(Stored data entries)
•••••

-- ==== Sys2Proof/Laws/State.lean ====
section
/-! SUPPORT. One lemma for each field under each named update of the state and of a core, so that no later proof unfolds a
record update. -/

namespace Sys2Proof.Machine

/-! ### The state -/

@[simp] theorem State.withCore_cores (s : State) (c : Core) : (s.withCore c).cores = s.cores.set s.cur c := rfl
@[simp] theorem State.withCore_focus (s : State) (c : Core) : (s.withCore c).focus = s.focus := rfl
@[simp] theorem State.withCore_held (s : State) (c : Core) : (s.withCore c).held = s.held := rfl
@[simp] theorem State.withCore_blocked (s : State) (c : Core) : (s.withCore c).blocked = s.blocked := rfl
@[simp] theorem State.withCore_routed (s : State) (c : Core) : (s.withCore c).routed = s.routed := rfl
@[simp] theorem State.withCore_free (s : State) (c : Core) : (s.withCore c).free = s.free := rfl
@[simp] theorem State.withCore_agenda (s : State) (c : Core) : (s.withCore c).agenda = s.agenda := rfl
@[simp] theorem State.withCore_clock (s : State) (c : Core) : (s.withCore c).clock = s.clock := rfl
@[simp] theorem State.withCore_control (s : State) (c : Core) : (s.withCore c).control = s.control := rfl
@[simp] theorem State.withCore_tags (s : State) (c : Core) : (s.withCore c).tags = s.tags := rfl
@[simp] theorem State.withCore_mem (s : State) (c : Core) : (s.withCore c).mem = s.mem := rfl
@[simp] theorem State.withCore_pages (s : State) (c : Core) : (s.withCore c).pages = s.pages := rfl
@[simp] theorem State.withCore_tiers (s : State) (c : Core) : (s.withCore c).tiers = s.tiers := rfl
@[simp] theorem State.withCore_sites (s : State) (c : Core) : (s.withCore c).sites = s.sites := rfl
@[simp] theorem State.withCore_fabric (s : State) (c : Core) : (s.withCore c).fabric = s.fabric := rfl
@[simp] theorem State.withCore_order (s : State) (c : Core) : (s.withCore c).order = s.order := rfl
@[simp] theorem State.withCore_mgmt (s : State) (c : Core) : (s.withCore c).mgmt = s.mgmt := rfl

@[simp] theorem State.at_cores (s : State) (f : Focus) : (s.at f).cores = s.cores := rfl
@[simp] theorem State.at_focus (s : State) (f : Focus) : (s.at f).focus = f := rfl
@[simp] theorem State.at_held (s : State) (f : Focus) : (s.at f).held = s.held := rfl
@[simp] theorem State.at_blocked (s : State) (f : Focus) : (s.at f).blocked = s.blocked := rfl
@[simp] theorem State.at_routed (s : State) (f : Focus) : (s.at f).routed = s.routed := rfl
@[simp] theorem State.at_free (s : State) (f : Focus) : (s.at f).free = s.free := rfl
@[simp] theorem State.at_agenda (s : State) (f : Focus) : (s.at f).agenda = s.agenda := rfl
@[simp] theorem State.at_clock (s : State) (f : Focus) : (s.at f).clock = s.clock := rfl
@[simp] theorem State.at_control (s : State) (f : Focus) : (s.at f).control = s.control := rfl
@[simp] theorem State.at_tags (s : State) (f : Focus) : (s.at f).tags = s.tags := rfl
@[simp] theorem State.at_mem (s : State) (f : Focus) : (s.at f).mem = s.mem := rfl
@[simp] theorem State.at_pages (s : State) (f : Focus) : (s.at f).pages = s.pages := rfl
@[simp] theorem State.at_tiers (s : State) (f : Focus) : (s.at f).tiers = s.tiers := rfl
@[simp] theorem State.at_sites (s : State) (f : Focus) : (s.at f).sites = s.sites := rfl
@[simp] theorem State.at_fabric (s : State) (f : Focus) : (s.at f).fabric = s.fabric := rfl
@[simp] theorem State.at_order (s : State) (f : Focus) : (s.at f).order = s.order := rfl
@[simp] theorem State.at_mgmt (s : State) (f : Focus) : (s.at f).mgmt = s.mgmt := rfl
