/-- What reading operands keeps. -/
structure SameButLoads (c c' : Core) : Prop where
  pc : c'.pc = c.pc
  sregs : c'.sregs = c.sregs
  aregs : c'.aregs = c.aregs
  arrays : c'.arrays = c.arrays
  caches : c'.caches = c.caches
  queues : c'.queues = c.queues
  seq : c'.seq = c.seq
  sys : c'.sys = c.sys
  factor : c'.factor = c.factor
  clause : c'.clause = c.clause
  trapRegs : c'.trapRegs = c.trapRegs
  ports : c'.ports = c.ports
  bufs : c'.bufs = c.bufs
  bindings : c'.bindings = c.bindings
  channels : c'.channels = c.channels
  rows : c'.rows = c.rows
  tl : c'.tl = c.tl
  chk : c'.chk = c.chk
  level : c'.level = c.level
  resq : c'.bank.resq = c.bank.resq
  tok : c'.bank.tok = c.bank.tok

theorem SameButLoads.rfl' (c : Core) : SameButLoads c c :=
  by constructor <;> rfl

theorem SameButLoads.trans {a b c : Core} (h : SameButLoads a b) (g : SameButLoads b c) : SameButLoads a c :=
  ⟨g.pc.trans h.pc, g.sregs.trans h.sregs, g.aregs.trans h.aregs, g.arrays.trans h.arrays, g.caches.trans h.caches,
    g.queues.trans h.queues, g.seq.trans h.seq, g.sys.trans h.sys, g.factor.trans h.factor, g.clause.trans h.clause,
    g.trapRegs.trans h.trapRegs, g.ports.trans h.ports, g.bufs.trans h.bufs, g.bindings.trans h.bindings,
    g.channels.trans h.channels, g.rows.trans h.rows, g.tl.trans h.tl, g.chk.trans h.chk, g.level.trans h.level,
    g.resq.trans h.resq, g.tok.trans h.tok⟩

theorem SameButLoads.pop (c : Core) (rest : List Word) :
    SameButLoads c ((c.shiftDamage partLoads c.loadsBase 64 1).setBank { c.bank with loads := rest }) := by
  constructor <;> simp

theorem Core.readOperand_same {c c' : Core} {id : Nat} {code : OpCode} {vs : List Word} (h : c.readOperand id code = .ok vs c') :
    SameButLoads c c' := by
  rcases c.readOperand_cases id code with ⟨v, e⟩ | ⟨v, rest, _, _, e⟩ | ⟨e, _⟩ | e | ⟨_, _, e⟩
  · rw [e] at h; cases h; exact .rfl' c
  · rw [e] at h; cases h; exact .pop c rest
  · rw [e] at h; cases h
  · rw [e] at h; cases h
  · rw [e] at h; cases h

/-- Reading the operands of a word changes the load-return queue at most. -/
theorem Core.readAll_same {id : Nat} : (codes : List OpCode) → {c c' : Core} → {vs : List Word} → c.readAll id codes = .ok vs c' →
    SameButLoads c c'
  | [], c, c', vs, h => by cases h; exact .rfl' c
  | k :: ks, c, c', vs, h => by
    unfold Core.readAll at h
    split at h
    · rename_i ws c1 h1
      split at h
      · rename_i xs c2 h2
        cases h
        exact (Core.readOperand_same h1).trans (Core.readAll_same ks h2)
      · rename_i r hr
        exact absurd h (by intro e; exact hr _ _ e)
    · rename_i r hr
      exact absurd h (by intro e; exact hr _ _ e)

/-! ### Words with a result -/

theorem withOperands_ok {s : State} {i : Instr} {codes : List OpCode} {f : List Word → Core → State} {vs : List Word} {c : Core}
    (h : s.core.readAll s.cur.val codes = .ok vs c) : withOperands s i codes f = f vs c := by
  unfold withOperands; rw [h]

theorem withOperands_stall {s : State} {i : Instr} {codes : List OpCode} {f : List Word → Core → State}
    (h : s.core.readAll s.cur.val codes = .stall) : withOperands s i codes f = s.hold := by
  unfold withOperands; rw [h]

theorem withOperands_bad {s : State} {i : Instr} {codes : List OpCode} {f : List Word → Core → State} {inj : Bool}
    (h : s.core.readAll s.cur.val codes = .bad inj) : withOperands s i codes f = s.consumed inj := by
  unfold withOperands; rw [h]

theorem withOperands_illegal {s : State} {i : Instr} {codes : List OpCode} {f : List Word → Core → State}
    (h : s.core.readAll s.cur.val codes = .illegal) : withOperands s i codes f = s.illegal i := by
  unfold withOperands; rw [h]

/-- A two-operand word whose operands can be read and whose destination code is legal: the next state, whole. -/
theorem alu2_ok {s : State} {i : Instr} {d a b : OpCode} {cost : Nat} {f : Word → Word → Word} {vs : List Word} {c : Core}
    (h : s.core.readAll s.cur.val [a, b] = .ok vs c) (hd : okDst d = true) :
    alu2 s i d a b cost f = .next (s.withCore ((c.writeResult d (f (arg0 vs) (arg1 vs))).finish s.now cost)) := by
  simp [alu2, withOperands_ok h, resultWord, hd]

/-- The same for a one-operand word. -/
theorem alu1_ok {s : State} {i : Instr} {d a : OpCode} {cost : Nat} {f : Word → Word} {vs : List Word} {c : Core}
    (h : s.core.readAll s.cur.val [a] = .ok vs c) (hd : okDst d = true) :
    alu1 s i d a cost f = .next (s.withCore ((c.writeResult d (f (arg0 vs))).finish s.now cost)) := by
  simp [alu1, withOperands_ok h, resultWord, hd]

/-- WriteResult: the newest entry is the value, the others move up, and the register that the code names holds it. -/
theorem Core.writeResult_newest (c : Core) (d : OpCode) (v : Word) : (c.writeResult d v).bank.resq[(0 : Fin 16)] = v := by
  simp [pushQueue]

theorem Core.writeResult_older (c : Core) (d : OpCode) (v : Word) (k : Fin 15) :
    (c.writeResult d v).bank.resq[k.succ] = c.bank.resq[k.castSucc] := by
  simp [pushQueue]

theorem Core.writeResult_named (c : Core) (d : OpCode) (v : Word) (k : Fin 32) (h : k.val = d.toNat) :
    (c.writeResult d v).sregs[k] = v := by
  have hd : d.toNat < 32 := h ▸ k.isLt
  simp [Core.writeResult, Core.setSreg, hd, h]

theorem Core.writeResult_others (c : Core) (d : OpCode) (v : Word) (k : Fin 32) (h : k.val ≠ d.toNat) :
    (c.writeResult d v).sregs[k] = c.sregs[k] := by
  unfold Core.writeResult Core.setSreg
  split
  · simp [Ne.symm h]
  · simp

/-! ### Entries of the LQ and the SQ -/

/-- An entry that meets all it waits for begins: it takes its token, its engine's cycle and the value of its address register, and its
instruction runs. -/
theorem State.engine_starts {s : State} {lq delivers forbidden : Bool} {run : State → QEntry → Attempt} {e : QEntry}
    {rest : List QEntry} (hq : s.core.side lq = e :: rest) (he : e.state = .waiting)
    (ht : e.waits lq = true → s.core.hasToken lq = true) (hw : s.wireHolds = false) (hd : s.core.damage = [])
    (hr : s.core.tableRoom e (s.core.areg (storeBase e.instr)) = true)
    (hl : delivers = true → s.core.bank.loads.length < 64)
    (hn : (if lq then s.core.units.lqNext else s.core.units.sqNext) ≤ s.now) (hp : forbidden = true → s.core.phaseForbids = false) :
    s.engine lq delivers forbidden run =
      (let c := if e.waits lq then s.core.takeToken lq else s.core
       let c := { c with units := if lq then { c.units with lqNext := s.now + 1 } else { c.units with sqNext := s.now + 1 } }
       let e' := { e with state := .begun, base := s.core.areg (storeBase e.instr), ties := s.core.bindings }
       (run (s.withCore (c.setSide lq (e' :: rest))) e').settle true lq e') := by
  have hk0 : e.lacks lq = e.waits lq := by simp [QEntry.lacks, he]
  unfold State.engine
  simp only [hq, he, hw, hr, hk0]
  have h1 : (e.waits lq && !s.core.hasToken lq) = false := by
    cases h : e.waits lq
    · rfl
    · simp [ht h]
  have h2 : (delivers && decide (64 ≤ s.core.bank.loads.length)) = false := by
    cases h : delivers
    · rfl
    · have := hl h; simp; omega
  have h3 : decide (s.now < (if lq then s.core.units.lqNext else s.core.units.sqNext)) = false := by simp; exact hn
  rw [h1, h2, h3]
  have hk : (if e.waits lq = true then s.core.takeToken lq else s.core).phaseForbids = s.core.phaseForbids := by
    split
    · unfold Core.takeToken Core.phaseForbids; cases lq <;> simp
    · rfl
  have hk' : (forbidden && Core.phaseForbids
      { (if e.waits lq = true then s.core.takeToken lq else s.core) with
        units := if lq = true then
            { (if e.waits lq = true then s.core.takeToken lq else s.core).units with lqNext := s.now + 1 }
          else { (if e.waits lq = true then s.core.takeToken lq else s.core).units with sqNext := s.now + 1 } }) = false := by
    cases hf : forbidden
    · rfl
    · exact hk.trans (hp hf)
  have hx : (if e.waits lq = true then s.core.takeToken lq else s.core).damage = [] := by
    rw [← hd]; split
    · unfold Core.takeToken; cases lq <;> simp
    · rfl
  have hb : (if e.waits lq = true then s.core.takeToken lq else s.core).bindings = s.core.bindings := by
    split
    · unfold Core.takeToken; cases lq <;> simp
    · rfl
  rw [hk']
  simp [Core.damageIn, hx, hb]
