-- ==== Sys2Proof/Tests/Slice0.lean ====
section
/-! SUPPORT. The model's own tests: words written out from the encodings of R71, well-formedness with an ill-formed term for each
check, single steps with results taken from the spec, and for each statement with hypotheses a state and operands that meet them. -/

namespace Sys2Proof.Tests

open Sys2Proof Sys2Proof.Machine

set_option Elab.async false

/-! ### Small states -/

/-- An image with a handler at 64, one live map and 64 templates. -/
def image : ImageInfo := { fetchImage with handler := true, trapvec := 64, lmcount := 1, tmcount := 64 }

/-- A core that runs an item at trap level 0 over empty queues. -/
def core : Core :=
  { Core.reset with
    status := .running, item := some fetchItem, image := some image, seq := { Core.reset.seq with mode := .run }
    arrays := { CoreArrays.empty with livemaps := [0] } }

/-- A state in full service in which `c` is core 0 and its unit `a` acts. -/
def stateOf (c : Core) (a : Actor) : State :=
  { State.reset with
    cores := State.reset.cores.set 0 c
    focus := { Focus.zero with actor := a }
    sites := State.reset.sites.map fun u => { u with joined := true }
    mgmt := { State.reset.mgmt with stage := .stage2 } }

/-- Core 0's sequencer acts. -/
def seqOf (c : Core) : State := stateOf c .seq

/-- An entry of a queue with its captured operands; the window of the scratchpad starts at address 0. -/
def entry (i : Instr) (caps : List Word) : QEntry :=
  { instr := i, word := wordOf i, caps := caps, base := 0, spbase := 1, landbase := 0, order := 0, ties := [], state := .waiting }

/-- `i` stands alone in the LQ or the SQ of core 0, whose unit acts. -/
def queued (lq : Bool) (c : Core) (i : Instr) (caps : List Word) : State :=
  stateOf (c.setSide lq [entry i caps]) (if lq then .lq else .sq)

/-- A core with s-registers 1 and 2 and address register 1 set. -/
def coreWith (x y a : Word) : Core := { core with sregs := (core.sregs.set 1 x).set 2 y, aregs := core.aregs.set 1 a }

/-- The next state of an answer, or a state to compare with. -/
def nextOf (a : Host.Outcome State Fault Refusal) : State :=
  match a with
  | .next s => s
  | .fault _ => State.reset
  | .refused _ => State.reset


/-! ### States that meet the hypotheses of the statements: words of the sequencer -/

theorem witness_DecodeOfEncode :
    Instr.wf (.ldxD false false 1 49 0) = true ∧ encode (.ldxD false false 1 49 0) = some 0x84287100 := by decide

theorem witness_EncodeOfDecode : decodeWord 0x84287100 = .ok (.ldxD false false 1 49 0) := by rfl

/-- Core 0 with `addi %s6, %s6, -1` at the pc. -/
def fetching : State := seqOf { core with arrays := { core.arrays with imem := poke [] 0 0x0461BFFF } }

theorem witness_StepRunsDecodedWord :
    fetching.held = false ∧ fetching.blocked = false ∧ (∀ e ∈ fetching.agenda, fetching.now < e.due) ∧ fetching.sluiceMoves = [] ∧
    fetching.walkerMoves = [] ∧ (∀ j : Fin 96, fetching.queueMoves j = []) ∧ (∀ j : Fin 96, j ≠ 0 → fetching.wordMoves j = []) ∧
    fetching.mgmt.idle < 2 ∧ (fetching.cores[0]).status = .running ∧
    (fetching.cores[0]).seq.mode = .run ∧ (fetching.cores[0]).seq.trap = none ∧ fetching.mayFetch 0 = true ∧
    (fetching.cores[0]).pc ≤ 262140 ∧
    (nextOf (exec (.addi 6 6 0x3FFF) { fetching with focus := { Focus.zero with core := 0, actor := .seq } })).held = false ∧
    (nextOf (exec (.addi 6 6 0x3FFF) { fetching with focus := { Focus.zero with core := 0, actor := .seq } })).blocked = false := by
  decide +kernel

theorem witness_StepRunsDecodedWord_word :
    decodeWord (peek (fetching.cores[0]).arrays.imem ((fetching.cores[0]).pc / 4)) = .ok (.addi 6 6 0x3FFF) := by rfl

•••••

Could you reproduce exactly the lines of the entries above, from the one with "State.reset.mgmt with stage" through the one with "def coreWith (x", and nothing else?

Solution to this exercise:
    mgmt := { State.reset.mgmt with stage := .stage2 } }

/-- Core 0's sequencer acts. -/
def seqOf (c : Core) : State := stateOf c .seq

/-- An entry of a queue with its captured operands; the window of the scratchpad starts at address 0. -/
def entry (i : Instr) (caps : List Word) : QEntry :=
  { instr := i, word := wordOf i, caps := caps, base := 0, spbase := 1, landbase := 0, order := 0, ties := [], state := .waiting }

/-- `i` stands alone in the LQ or the SQ of core 0, whose unit acts. -/
def queued (lq : Bool) (c : Core) (i : Instr) (caps : List Word) : State :=
  stateOf (c.setSide lq [entry i caps]) (if lq then .lq else .sq)

/-- A core with s-registers 1 and 2 and address register 1 set. -/
def coreWith (x y a : Word) : Core := { core with sregs := (core.sregs.set 1 x).set 2 y, aregs := core.aregs.set 1 a }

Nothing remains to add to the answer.